论文阅读 + 复现：（LRCNs）Long-term Recurrent Convolutional Networks for Visual Recognition and Description

小吴同学真棒

于 2021-03-02 11:08:24 发布

阅读量3.9k

点赞数 17

分类专栏： PyTorch 学习人工智能文章标签： LRCN CNN+LSTM 动作识别计算机视觉深度学习

本文链接：https://blog.csdn.net/qq_36627158/article/details/114026519

版权

学习同时被 3 个专栏收录

115 篇文章 7 订阅

订阅专栏

人工智能

72 篇文章 4 订阅

订阅专栏

PyTorch

16 篇文章 4 订阅

订阅专栏

写在前面

这篇论文思想较简单，这里就不详细讲论文的细节了，主要讲讲论文里的网络架构，了解一下主要思想就好。

顺便感叹一下，本篇论文实验是真的做得多，涉及三大任务：activity recognition、image description 和 video description。最后发了 TPAMI，羡慕的泪水流到肚子里。。。

网络架构

这里只讲讲 activity recognition，其他两大任务不太熟。

其实图片已经把网络架构和思想表达得很清楚了。其思想就是：一个 video clip 就相当于一句话，每一帧就相当于这个句子中的单词 / 字。所以 activity recognition 也是可以用自然语言处理领域中的 LSTM（Long Short Term Memory）来学习的。那我们要做的就是提取出每一帧的图片特征，每一帧的图片特征就可以作为 LSTM 的每一个输入，即“单词”，再让 LSTM 学习这个 video clip 里所有帧的时序关系，以此达到动作识别的效果。

论文中的训练细节

作者提取帧数据特征的 CNN 用的是 AlexNet

The CNN base of LRCN in our activity recognition experiments is a hybrid of the CaffeNet [12] reference model (a minor variant of AlexNet [17])

作者做实验的时候有使用 Single Input Type（RGB / Optical Flow），也有使用 Weighted Average。

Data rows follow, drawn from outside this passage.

theorem writeOrHold_moves {m : Nat} {q : State} (w : HeldWrite) (act : State → State) (s : State) (hm : sub 0x400000 m = true)
    (h : Moves m q s) (ha : Moves m q (act s)) : Moves m q (writeOrHold w act s) := by
  refine moves_ite (moves_step (a := 0x400000) ?_ hm h) ha
  apply moves_frame moves_refl <;> first | exact rfl | exact moves_absurd rfl | exact fun _ => rfl

theorem execTkWriteDropped_moves (a v : Nat) (s : State) :
    ResultMoves 0x600002 s (execTkWriteDropped a v s) := by
  unfold execTkWriteDropped
  repeat' first
    | with_reducible exact moves_refl
    | decide
    | with_reducible refine writeOrHold_moves _ _ _ rfl ?_ ?_
    | with_reducible apply moves_step (writeFields_moves ..)
    | with_reducible refine resultMoves_next ?_
    | with_reducible exact resultMoves_fault _
    | split

theorem execRcRead_moves (a : Nat) (s : State) :
    ResultMoves 0x600002 s (execRcRead a s) := by
  unfold execRcRead
  repeat' first
    | with_reducible exact moves_refl
    | decide
    | with_reducible apply moves_step (hostRead_moves ..)
    | with_reducible refine resultMoves_next ?_
    | with_reducible exact resultMoves_fault _
    | split

theorem execLatchedLoRead_moves (a : Nat) (s : State) :
    ResultMoves 0x600002 s (execLatchedLoRead a s) := by
  unfold execLatchedLoRead
  repeat' first
    | with_reducible exact moves_refl
    | decide
    | with_reducible apply moves_step (hostRead_moves ..)
    | with_reducible refine resultMoves_next ?_
    | with_reducible exact resultMoves_fault _
    | split

theorem execW1cWrite_moves (a v : Nat) (s : State) :
    ResultMoves 0x600002 s (execW1cWrite a v s) := by
  unfold execW1cWrite
  repeat' first
    | with_reducible exact moves_refl
    | decide
    | with_reducible refine writeOrHold_moves _ _ _ rfl ?_ ?_
    | with_reducible apply moves_step (hostWrite_moves ..)
    | with_reducible refine resultMoves_next ?_
    | with_reducible exact resultMoves_fault _
    | split

theorem execNewDataClear_moves (c b : Nat) (s : State) :
    ResultMoves 0x400002 s (execNewDataClear c b s) := by
  unfold execNewDataClear
  repeat' first
    | with_reducible exact moves_refl
    | decide
    | with_reducible refine writeOrHold_moves _ _ _ rfl ?_ ?_
    | with_reducible apply moves_step (clearNewData_moves ..)
    | with_reducible refine moves_ite ?_ ?_
    | with_reducible refine resultMoves_next ?_

theorem cmdSubscribe_moves (c : Caller) (p : Nat) (s : State) :
    Moves 0xe00002 s (cmdSubscribe c p s).1 := by
  unfold cmdSubscribe
  repeat' first
    | with_reducible assumption
    | with_reducible exact moves_refl
    | with_reducible refine bodyMoves_ok ?_
    | with_reducible exact bodyMoves_error _
    | with_reducible refine runCommand_moves _ _ _ _ _ _ _ _ rfl ?_ (fun _ _ => ?_)
    | fail_if_no_progress
        (with_reducible apply moves_frame)
        all_goals try first | with_reducible exact rfl | exact moves_absurd rfl | with_reducible exact fun _ => rfl
    | split

theorem execSubscribe_moves (c : Caller) (a0 : Nat) (s : State) :
    ResultMoves 0xe00002 s (execSubscribe c a0 s) := by
  unfold execSubscribe
  repeat' first
    | with_reducible exact moves_refl
    | decide
    | with_reducible apply moves_step (cmdSubscribe_moves ..)
    | with_reducible refine resultMoves_next ?_

theorem cmdUnsubscribe_moves (c : Caller) (p : Nat) (s : State) :
    Moves 0xe00002 s (cmdUnsubscribe c p s).1 := by
  unfold cmdUnsubscribe
  repeat' first
    | with_reducible assumption
    | with_reducible exact moves_refl
    | with_reducible refine bodyMoves_ok ?_
    | with_reducible exact bodyMoves_error _
    | with_reducible refine runCommand_moves _ _ _ _ _ _ _ _ rfl ?_ (fun _ _ => ?_)
    | fail_if_no_progress
        (with_reducible apply moves_frame)
        all_goals try first | with_reducible exact rfl | exact moves_absurd rfl | with_reducible exact fun _ => rfl
    | split

theorem execUnsubscribe_moves (c : Caller) (a0 : Nat) (s : State) :
    ResultMoves 0xe00002 s (execUnsubscribe c a0 s) := by
  unfold execUnsubscribe
  repeat' first
    | with_reducible exact moves_refl
    | decide
    | with_reducible apply moves_step (cmdUnsubscribe_moves ..)
    | with_reducible refine resultMoves_next ?_

theorem cmdRingBind_moves (c : Caller) (r fn q : Nat) (s : State) :
    Moves 0xa00002 s (cmdRingBind c r fn q s).1 := by
  unfold cmdRingBind
  repeat' first
    | with_reducible assumption
    | with_reducible exact moves_refl
    | decide
    | with_reducible apply moves_step (putFields_moves ..)
    | with_reducible refine bodyMoves_ok ?_
    | with_reducible exact bodyMoves_error _
    | with_reducible refine runCommand_moves _ _ _ _ _ _ _ _ rfl ?_ (fun _ _ => ?_)
    | split

theorem execRingBind_moves (c : Caller) (a0 a1 a2 : Nat) (s : State) :
    ResultMoves 0xa00002 s (execRingBind c a0 a1 a2 s) := by
  unfold execRingBind
  repeat' first
    | with_reducible exact moves_refl
    | decide
    | with_reducible apply moves_step (cmdRingBind_moves ..)
    | with_reducible refine resultMoves_next ?_

theorem hostCommand_moves (op : Nat) (c : Caller) (a0 a1 a2 : Nat) (s : State) :
    Moves 0xe00002 s (hostCommand op c a0 a1 a2 s).1 := by
  unfold hostCommand
  repeat' first
    | with_reducible exact moves_refl
    | decide
    | with_reducible apply moves_step (cmdSubscribe_moves ..)
    | with_reducible apply moves_step (cmdUnsubscribe_moves ..)
    | with_reducible apply moves_step (cmdRingBind_moves ..)
    | with_reducible apply moves_step (refuseOpcode_moves ..)
    | split

theorem unitCommand_moves (u op : Nat) (c : Caller) (a0 a1 a2 : Nat) (slow : Bool) (s : State) (x : State × Reply)
    (e : unitCommand u op c a0 a1 a2 slow s = some x) : Moves 0x7ffffffe s x.1 := by
  unfold unitCommand at e
  split at e <;> first
    | (cases e; first
      | exact moves_step (tickCommand_moves ..) rfl moves_refl | exact moves_step (txnCommand_moves ..) rfl moves_refl
      | exact moves_step (clapCommand_moves ..) rfl moves_refl | exact moves_step (trpCommand_moves ..) rfl moves_refl
      | exact moves_step (boeCommand_moves ..) rfl moves_refl | exact moves_step (batCommand_moves ..) rfl moves_refl
      | exact moves_step (lrpCommand_moves ..) rfl moves_refl | exact moves_step (canCommand_moves ..) rfl moves_refl
      | exact moves_step (spotCommand_moves ..) rfl moves_refl | exact moves_step (memCommand_moves ..) rfl moves_refl
      | exact moves_step (contCommand_moves ..) rfl moves_refl | exact moves_step (secCommand_moves ..) rfl moves_refl
      | exact moves_step (hostCommand_moves ..) rfl moves_refl)
    | cases e

theorem writeCmd_moves (a v : Nat) (slow : Bool) (s : State) : Moves 0x7ffffffe s (writeCmd a v slow s) := by
  unfold writeCmd
  extract_lets c
  split
  · exact moves_step (unitCommand_moves _ _ _ _ _ _ _ _ _ ‹_›) rfl moves_refl
  · exact moves_refl

theorem registerWrite_moves (w : HeldWrite) (s : State) :
    Moves 0x7ffffffe s (registerWrite w s) := by
  unfold registerWrite
  repeat' first
    | with_reducible exact moves_refl
    | decide
    | with_reducible apply moves_step (writeCmd_moves ..)
    | with_reducible apply moves_step (hostWrite_moves ..)
    | with_reducible refine moves_ite ?_ ?_

theorem execRegisterWrite_moves (a v : Nat) (slow : Bool) (s : State) :
    ResultMoves 0x7ffffffe s (execRegisterWrite a v slow s) := by
  unfold execRegisterWrite
  repeat' first
    | with_reducible exact moves_refl
    | decide
    | with_reducible refine writeOrHold_moves _ _ _ rfl ?_ ?_
    | with_reducible apply moves_step (registerWrite_moves ..)
    | with_reducible refine resultMoves_next ?_
    | with_reducible exact resultMoves_fault _
    | split

theorem execCurtain_moves (s : State) :
    ResultMoves 0x7ffffffe s (execCurtain s) := by
  unfold execCurtain
  repeat' first
    | with_reducible assumption
    | with_reducible exact moves_refl
    | decide
    | with_reducible refine moves_foldl ?_ (fun _ _ _ => ?_)
    | with_reducible apply moves_step (curtainFalls_moves ..)
    | with_reducible apply moves_step (registerWrite_moves ..)
    | with_reducible refine resultMoves_next ?_
    | fail_if_no_progress
        (with_reducible apply moves_frame)
        all_goals try first | with_reducible exact rfl | exact moves_absurd rfl | with_reducible exact fun _ => rfl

我在这里以简单复现为主，就只使用 RGB 作为 input 了

LSTM hidden units 的个数为 256

We thus use 1024 hidden units for flow inputs, and 256 for RGB inputs.

当使用 RGB 作为输入时，两种 models：“全连接层里只使用了 AlexNet 中的 fc6 层” 或者 “使用 fc6 + fc7 层” 二者实验结果区别不大，所以作者选择使用 “全连接层里只使用了 AlexNet 中的 fc6 层” 的模型

When using RGB images as input, the difference between using fc6 or fc7 features is quite small; using fc6 features only increases accuracy by 0.2%. Because both models perform better with fc6 features, we train our final models using fc6 features (denoted by LRCN-fc6).

复现代码时遇到的问题 & 解决方案

1、如何动态调整 pretrained model 中的 layer？

由于论文中是只是用了 fc6，所以需要把 fc6 后面的层删除了。

模型结构原来长这样：

AlexNet(
    (features): Sequential(
      (0): Conv2d(3, 64, kernel_size=(11, 11), stride=(4, 4), padding=(2, 2))
      (1): ReLU(inplace=True)
      (2): MaxPool2d(kernel_size=3, stride=2, padding=0, dilation=1, ceil_mode=False)
      (3): Conv2d(64, 192, kernel_size=(5, 5), stride=(1, 1), padding=(2, 2))
      (4): ReLU(inplace=True)
      (5): MaxPool2d(kernel_size=3, stride=2, padding=0, dilation=1, ceil_mode=False)
      (6): Conv2d(192, 384, kernel_size=(3, 3), stride=(1, 1), padding=(1, 1))
      (7): ReLU(inplace=True)
      (8): Conv2d(384, 256, kernel_size=(3, 3), stride=(1, 1), padding=(1, 1))
      (9): ReLU(inplace=True)
      (10): Conv2d(256, 256, kernel_size=(3, 3), stride=(1, 1), padding=(1, 1))
      (11): ReLU(inplace=True)
      (12): MaxPool2d(kernel_size=3, stride=2, padding=0, dilation=1, ceil_mode=False)
    )
    (avgpool): AdaptiveAvgPool2d(output_size=(6, 6))
    (classifier): Sequential(
      (0): Dropout(p=0.5, inplace=False)
      (1): Linear(in_features=9216, out_features=4096, bias=True)
      (2): ReLU(inplace=True)
      (3): Dropout(p=0.5, inplace=False)
      (4): Linear(in_features=4096, out_features=4096, bias=True)
      (5): ReLU(inplace=True)
      (6): Linear(in_features=4096, out_features=1000, bias=True)
    )
)

也就是说需要把 classifier 中 index 为 2-6 的层都删除了。

Sequential 的动态添加用的 torch.nn.Module.add_module()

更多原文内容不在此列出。